## Your goal:
Look through the entries below and extract exactly the lines from the one containing "of QSPI_BUF. -/" through the one containing "free values. -/", ends included.

## The records:
/-- The bus clear begins (R699); an enabled controller only. -/
def State.iicClear (s : State) (i : Iic) : State :=
  if bit (s.iicCfg i) 3 ∧ ¬ (s.side.iics[i]).busy then s.modIic i fun x => { x with clearing := true } else s

/-- A commit of CFG (R698, R699): clearing EN resets the controller, setting it runs the bus clear. -/
def State.iicCfgSet (s : State) (i : Iic) (v : Word) : State :=
  let old := bit (s.iicCfg i) 3
  let s := s.setReg (Reg.iicCfg i.val) (v &&& 0xF)
  if old ∧ ¬ bit v 3 then s.iicReset i else if ¬ old ∧ bit v 3 then s.iicClear i else s

/-- IIC_BUS_CLEAR_DONE (R699). -/
def execIicBusClearDone (i : Iic) (foundLow : Bool) (pulses : Nat) (endsHigh : Bool) (s : State) : Host.Outcome State Fault Refusal :=
  if ¬ (s.side.iics[i]).clearing then .next s
  else
    let s := s.modIic i fun x => { x with clearing := false, stuck := !endsHigh }
    if endsHigh then
      let s := s.setBits (Reg.iicEvt i.val) 4
      .next (if foundLow then s.hlog 0x0905 sevNotice 0xFF [BitVec.ofNat 8 i.val, BitVec.ofNat 8 pulses] else s)
    else .next ((s.setBits (Reg.iicEvt i.val) 2).hlog (0x0903 + i.val) sevNotice 0xFF [BitVec.ofNat 8 i.val])

/-- SMBUS_TIMEOUT (R700). -/
def execSmbusTimeout (i : Iic) (s : State) : Host.Outcome State Fault Refusal :=
  if (s.side.iics[i]).busy ∧ bit (s.iicCfg i) 2 then
    .next ((s.iicEnd i iicSclTo 0).hlogKey i.val 0x0906 sevNotice 0xFF (minutes 1) [BitVec.ofNat 8 i.val])
  else .next s

/-! ### QSPI (R704 to R706) -/

/-- Results (Table 20.4). -/
def qspiOk : Byte := 0
def qspiProtected : Byte := 1
def qspiTimeout : Byte := 2
def qspiVerify : Byte := 3
def qspiBadReq : Byte := 4
def qspiHeld : Byte := 5

/-- An operation ends with a result (R704). -/
def State.qspiEnd (s : State) (r : Byte) : State :=
  (s.modQspi fun q => { q with op := none, res := r }).setBits Reg.qspiEvt 1

/-- The flash bytes that an operation touches: offset and length. -/
def qspiRange (code addr len : Nat) : Nat × Nat :=
  if code = 1 then (addr, len) else if code = 2 then (addr / 4096 * 4096, 4096) else if code = 3 then (addr / 65536 * 65536, 65536) else (addr, 0)

/-- Whether an operation is a bad request (R705). -/
def State.qspiBadRequest (s : State) (code addr len : Nat) : Bool :=
  let q := s.side.qspi
  if code = 4 then false
  else decide (2 ^ q.log2 ≤ addr) || (decide (code = 1) && decide (len = 0 ∨ 256 < len ∨ 256 < addr % 256 + len)) ||
    (decide (code = 3) && !q.erase64)

/-- Whether an operation touches an active slot, or the directory without being Wellhead's (R607, R705). -/
def State.qspiIsProtected (s : State) (m : Master) (code addr len : Nat) : Bool :=
  let (a, n) := qspiRange code addr len
  decide (n ≠ 0) && (s.inActiveSlot (0x05000000 + a) || s.inActiveSlot (0x05000000 + a + n - 1) ||
    (decide (m ≠ .wellhead) && decide (a < 0x2000)))

/-- The bytes of QSPI_BUF. -/
def State.qspiBufBytes (s : State) (n : Nat) : List Byte :=
  ((List.range 64).flatMap fun j => leBytes 4 (s.reg (Reg.qspiBuf j)).toNat).take n

/-- A started operation writes the flash; window reads wait until it ends, so that none sees the bytes before it (R703, R704). -/
def State.qspiWrite (s : State) (code addr len : Nat) : State :=
  let (a, n) := qspiRange code addr len
  if code = 1 then s.setBytes (0x05000000 + a) (s.qspiBufBytes n)
  else s.setBytes (0x05000000 + a) (List.replicate n 0xFF)

/-- A commit of QSPI_OP by a master: the checks of R705 in order, then the operation (R704). -/
def State.qspiOp (s : State) (m : Master) (v : Word) : State :=
  let code := field v 0 4
  let len := field v 16 9
  let addr := (s.reg Reg.qspiAddr).toNat
  if code = 0 ∨ 4 < code then s.setBits Reg.qspiStat 0x80000000
  else if 2 ≤ s.power.boot.toNat then s.qspiEnd qspiHeld
  else if s.side.qspi.op.isSome then s.setBits Reg.qspiEvt 4
  else if s.qspiBadRequest code addr len then s.qspiEnd qspiBadReq
  else if s.qspiIsProtected m code addr len then
    ((s.qspiEnd qspiProtected).setBits Reg.qspiEvt 2).hlogLim 0x0910 sevNotice 0xFF (minutes 1)
      (beBytes 4 addr ++ [BitVec.ofNat 8 (masterCode m)])
  else (s.qspiWrite code addr len).modQspi fun q => { q with op := some (code, addr, len) }

/-- The bytes of an operation that did not complete are unknown: free values. -/
def State.qspiLost (s : State) : State :=
  match s.side.qspi.op with
  | none => s
  | some (code, addr, len) => let (a, n) := qspiRange code addr len; s.loseBytes (0x05000000 + a) n

/-- QSPI_OP_DONE (R704, R706). -/
def execQspiOpDone (status : Byte) (readBackOk : Bool) (s : State) : Host.Outcome State Fault Refusal :=
  match s.side.qspi.op with
  | none => .next s
  | some (code, _, _) =>
    if code = 4 then .next ((s.modQspi fun q => { q with statusByte := status }).qspiEnd qspiOk)
    else if code = 1 ∧ ¬ readBackOk then .next ((s.qspiLost.qspiEnd qspiVerify).hlog 0x0913 sevNotice 0xFF [])
    else .next (s.qspiEnd qspiOk)

/-- QSPI_TIMEOUT (R706). -/
def execQspiTimeout (s : State) : Host.Outcome State Fault Refusal :=
  if s.side.qspi.op.isSome then .next ((s.qspiLost.qspiEnd qspiTimeout).hlog 0x0912 sevNotice 0xFF []) else .next s

/-! ### General-purpose pins, pulse counters and bank supplies -/

/-- GP_EDGE: the pin's level changes; a matching edge sets GP_EVT; the mode's edge or level also wakes (R711, R712, Table 18.4). -/
def execGpEdge (i : Fin 16) (rising : Bool) (s : State) : Host.Outcome State Fault Refusal :=
  let s := s.lineEvent fun s => s.modSide fun x => { x with
    gpIn := if rising then x.gpIn ||| BitVec.ofNat 16 (2 ^ i.val) else x.gpIn &&& ~~~ BitVec.ofNat 16 (2 ^ i.val) }
  let mode := field (s.reg (Reg.gpCfg i.val)) 0 3
  let edge := decide (mode = 3 ∨ (mode = 1 ∧ rising) ∨ (mode = 2 ∧ ¬ rising))
  let level := decide ((mode = 4 ∧ rising) ∨ (mode = 5 ∧ ¬ rising))
  let s := if edge then s.setBits Reg.gpEvt (BitVec.ofNat 32 (2 ^ i.val)) else s
  .next (if edge || level then s.wake .gp else s)

/-- VIO_BANK_CHANGE: the supply of a bank takes a value; the pins of the bank drive only within its ranges (R733). -/
def execVioBankChange (bank : Fin 3) (milli : Nat) (s : State) : Host.Outcome State Fault Refusal :=
  .next (s.lineEvent fun s => s.modPower fun p => { p with vioMilli := p.vioMilli.set bank milli })

/-- DEN_OVERCURRENT: a sinking DEN pin is released; 0930h at most once per second per pin (R754). -/
def execDenOvercurrent (n : Chan) (s : State) : Host.Outcome State Fault Refusal :=
  if s.den n then
    .next ((s.modTarn fun t => { t with denTrip := t.denTrip.set n true }).hlogKey n.val 0x0930 sevNotice (0x70 + n.val) (seconds 1)
      [BitVec.ofNat 8 n.val])
  else .next s

/-- DEN_RETRY: the release ends (R751, R754). -/
def execDenRetry (n : Chan) (s : State) : Host.Outcome State Fault Refusal :=
  .next (s.modTarn fun t => { t with denTrip := t.denTrip.set n false })

/-! ### Test access (R714 to R718) -/

/-- EXTEST, HIGHZ or CLAMP becomes the current instruction: each OPEN or STOPPED session closes INTERRUPTED, and the first one after
a start is logged 041Eh (R716). -/
def State.boundaryScan (s : State) (op : Byte) : State :=
  let s := s.modSide fun x => { x with tap := op }
  let s := if s.side.scanLogged then s else (s.modSide fun x => { x with scanLogged := true }).tlog 0x041E 0xFF 0 []
  s.each allChans fun s n => s.closeOwn n closeInterrupted s.rtc

/-- An instruction that leaves the pins alone. -/
def State.tapSet (s : State) (op : Byte) : State := s.modSide fun x => { x with tap := op }

/-- TAP_RESET selects IDCODE (R714). -/
def execTapReset (s : State) : Host.Outcome State Fault Refusal := .next (s.tapSet 2)
/-- TAP_EXTEST (R716). -/
def execTapExtest (s : State) : Host.Outcome State Fault Refusal := .next (s.boundaryScan 0)
/-- TAP_SAMPLE_PRELOAD (Table 20.7). -/
def execTapSamplePreload (s : State) : Host.Outcome State Fault Refusal := .next (s.tapSet 1)
/-- TAP_IDCODE (Table 20.7). -/
def execTapIdcode (s : State) : Host.Outcome State Fault Refusal := .next (s.tapSet 2)
/-- TAP_HIGHZ (R716). -/
def execTapHighz (s : State) : Host.Outcome State Fault Refusal := .next (s.boundaryScan 3)
/-- TAP_CLAMP (R716). -/
def execTapClamp (s : State) : Host.Outcome State Fault Refusal := .next (s.boundaryScan 4)

/-- TAP_BYPASS: FFh, or an opcode that Table 20.7 does not list (R714). -/
def execTapBypass (opcode : Byte) (s : State) : Host.Outcome State Fault Refusal :=
  if opcode.toNat ∈ [0, 1, 2, 3, 4, 0x80, 0x81] then .next s else .next (s.tapSet opcode)

/-- DEBUG_EXPIRY: the window's seconds have run out (R717). -/
def execDebugExpiry (s : State) : Host.Outcome State Fault Refusal := .next s.debugEnd

/-! ### Timers and the RTC (R759 to R763) -/

/-- The period of a timer; 0 acts as 1 (Table 22.2). -/
def State.tmrPeriod (s : State) (t : Fin 2) : Word := if s.reg (Reg.tmrLoad t.val) = 0 then 1 else s.reg (Reg.tmrLoad t.val)

/-- A commit of TMRt_CFG (R762): EN from 0 to 1 loads COUNT from LOAD. -/
def State.tmrCfgSet (s : State) (t : Fin 2) (v : Word) : State :=
  let old := bit (s.reg (Reg.tmrCfg t.val)) 0
  let s := s.setReg (Reg.tmrCfg t.val) (v &&& 3)
  if ¬ old ∧ bit v 0 then s.setReg (Reg.tmrCount t.val) (s.tmrPeriod t) else s

/-- TMR_EXPIRY: COUNT reaches 0 (R762). -/
def State.tmrExpire (s : State) (t : Fin 2) : State :=
  let cfg := s.reg (Reg.tmrCfg t.val)
  if ¬ bit cfg 0 then s
  else
    let s := s.setBits Reg.tmrEvt (BitVec.ofNat 32 (2 ^ t.val))
    if bit cfg 1 then s.setReg (Reg.tmrCount t.val) (s.tmrPeriod t)
    else (s.setReg (Reg.tmrCfg t.val) (cfg &&& 2)).setReg (Reg.tmrCount t.val) 0

/-- Whether the timers count: PS0 to PS2 (R763). -/
def State.timersRun (s : State) : Bool := decide (s.power.ps ≤ 2) && !decide (s.power.stage = .off)

def execTmrExpiry (t : Fin 2) (s : State) : Host.Outcome State Fault Refusal :=
  if s.timersRun then .next (s.tmrExpire t) else .next s

/-- RTC_ALARM: by counting, the RTC second becomes equal to RTC_ALARM (R761). -/
def execRtcAlarm (s : State) : Host.Outcome State Fault Refusal :=
  if bit (s.reg Reg.rtcActl) 0 then
    let s := { s with rtc := (s.reg Reg.rtcAlarm).setWidth 48 <<< 16 }
    .next (((s.setBits Reg.tmrEvt 4).clearBits Reg.rtcActl 1).wake .rtc)
  else .next s

end Sys2Proof.Machine
end

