-- ==== Sys2Proof/Machine/AForm.lean ====
section
/-! DEFINITION. The A-form instructions of spec/07 that compute: groups 0 to 15, the register cells, the stack cells and pages F0h and
F1h. Each has its operation (its bytes, then what it does) and its meaning. -/

namespace Sys2Proof.Machine

/-! ### Shapes -/

/-- A register instruction: one opcode byte, then new registers from those it sees. -/
def regOp (b : Byte) (f : CtxRegs → CtxRegs → CtxRegs) : Op Unit := do opcode b; setRegs f

/-- A shift or rotate of A: a new A and a new CD. -/
def shiftOp (b : Byte) (f : Byte → Nat → Byte × Nat) : Op Unit := do
  opcode b
  setRegs fun v r => { r with a := (f v.a v.cd).1 }.withCd (f v.a v.cd).2

/-- A group instruction that makes a new A of A and its operand. -/
def accOp (g : Nat) (o : Operand8) (f : Byte → Byte → Byte) : Op Unit := do
  fetchGroup g o.opd false
  let m ← load8 o.opd
  setRegs fun v r => { r with a := f v.a m }

/-- ADDC and SUBB: a new A and CD of A, the operand and CD. -/
def carryOp (g : Nat) (o : Operand8) (f : Byte → Byte → Nat → Byte × Nat) : Op Unit := do
  fetchGroup g o.opd false
  let m ← load8 o.opd
  setRegs fun v r => { r with a := (f v.a m v.cd).1 }.withCd (f v.a m v.cd).2

/-- The load shadow that an instruction leaves behind it: the value that the register held before (R215). -/
def leaveShadow (f : CtxRegs → Shadow) : Op Unit := modify fun r => { r with shadow := some (f r.base) }

/-- A group store of a 16-bit register. -/
def storeOp (g : Nat) (o : Operand8) (f : CtxRegs → Half) : Op Unit := do
  fetchGroup g o.opd true
  store16 o.opd (f (← get).seen)

/-- A compare-and-branch of X or Y with a 16-bit operand (R241). -/
def compareOp (g : Nat) (o : Operand8) (bw : Half) (f : CtxRegs → Half) : Op Unit := do
  fetchGroup g o.opd false
  fetchBranch bw anyCond
  let m ← load16 o.opd
  predicted (condHolds (branchCond bw) (f (← get).seen) m) (branchDisp bw)

/-- A push of a register as an item of `n` bytes (R207). -/
def pushOp (b : Byte) (n : Nat) (f : CtxRegs → Nat) : Op Unit := do
  opcode b
  let v := (← get).seen
  let dp ← pushTo v.dp.toNat n
  writeItem (f v) (← checkItem 2 dp n)
  setRegs fun _ r => { r with dp := BitVec.ofNat 16 dp }

/-- A pop of an item of `n` bytes into a register (R207). -/
def popOp (b : Byte) (n : Nat) (f : CtxRegs → Nat → CtxRegs) : Op Unit := do
  opcode b
  let dp := (← get).seen.dp.toNat
  let dp' ← popTo dp n
  let x ← readItem (← checkItem 1 dp n)
  setRegs fun _ r => f { r with dp := BitVec.ofNat 16 dp' } x

/-- INCM, DECM and CLRM: a byte of memory changed in place (Table 7.4). -/
def memOp (b : Nat) (o : OperandAD) (f : Byte → Byte) : Op Unit := do
  opcode (BitVec.ofNat 8 (b + o.opd.mode))
  fetchBytes o.opd.bytes
  change8 o.opd fun m => (f m, none)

## Written response:
/-- The bytes of QSPI_BUF. -/
def State.qspiBufBytes (s : State) (n : Nat) : List Byte :=
  ((List.range 64).flatMap fun j => leBytes 4 (s.reg (Reg.qspiBuf j)).toNat).take n

/-- A started operation writes the flash; window reads wait until it ends, so that none sees the bytes before it (R703, R704). -/
def State.qspiWrite (s : State) (code addr len : Nat) : State :=
  let (a, n) := qspiRange code addr len
  if code = 1 then s.setBytes (0x05000000 + a) (s.qspiBufBytes n)
  else s.setBytes (0x05000000 + a) (List.replicate n 0xFF)

/-- A commit of QSPI_OP by a master: the checks of R705 in order, then the operation (R704). -/
def State.qspiOp (s : State) (m : Master) (v : Word) : State :=
  let code := field v 0 4
  let len := field v 16 9
  let addr := (s.reg Reg.qspiAddr).toNat
  if code = 0 ∨ 4 < code then s.setBits Reg.qspiStat 0x80000000
  else if 2 ≤ s.power.boot.toNat then s.qspiEnd qspiHeld
  else if s.side.qspi.op.isSome then s.setBits Reg.qspiEvt 4
  else if s.qspiBadRequest code addr len then s.qspiEnd qspiBadReq
  else if s.qspiIsProtected m code addr len then
    ((s.qspiEnd qspiProtected).setBits Reg.qspiEvt 2).hlogLim 0x0910 sevNotice 0xFF (minutes 1)
      (beBytes 4 addr ++ [BitVec.ofNat 8 (masterCode m)])
  else (s.qspiWrite code addr len).modQspi fun q => { q with op := some (code, addr, len) }

/-- The bytes of an operation that did not complete are unknown: free values. -/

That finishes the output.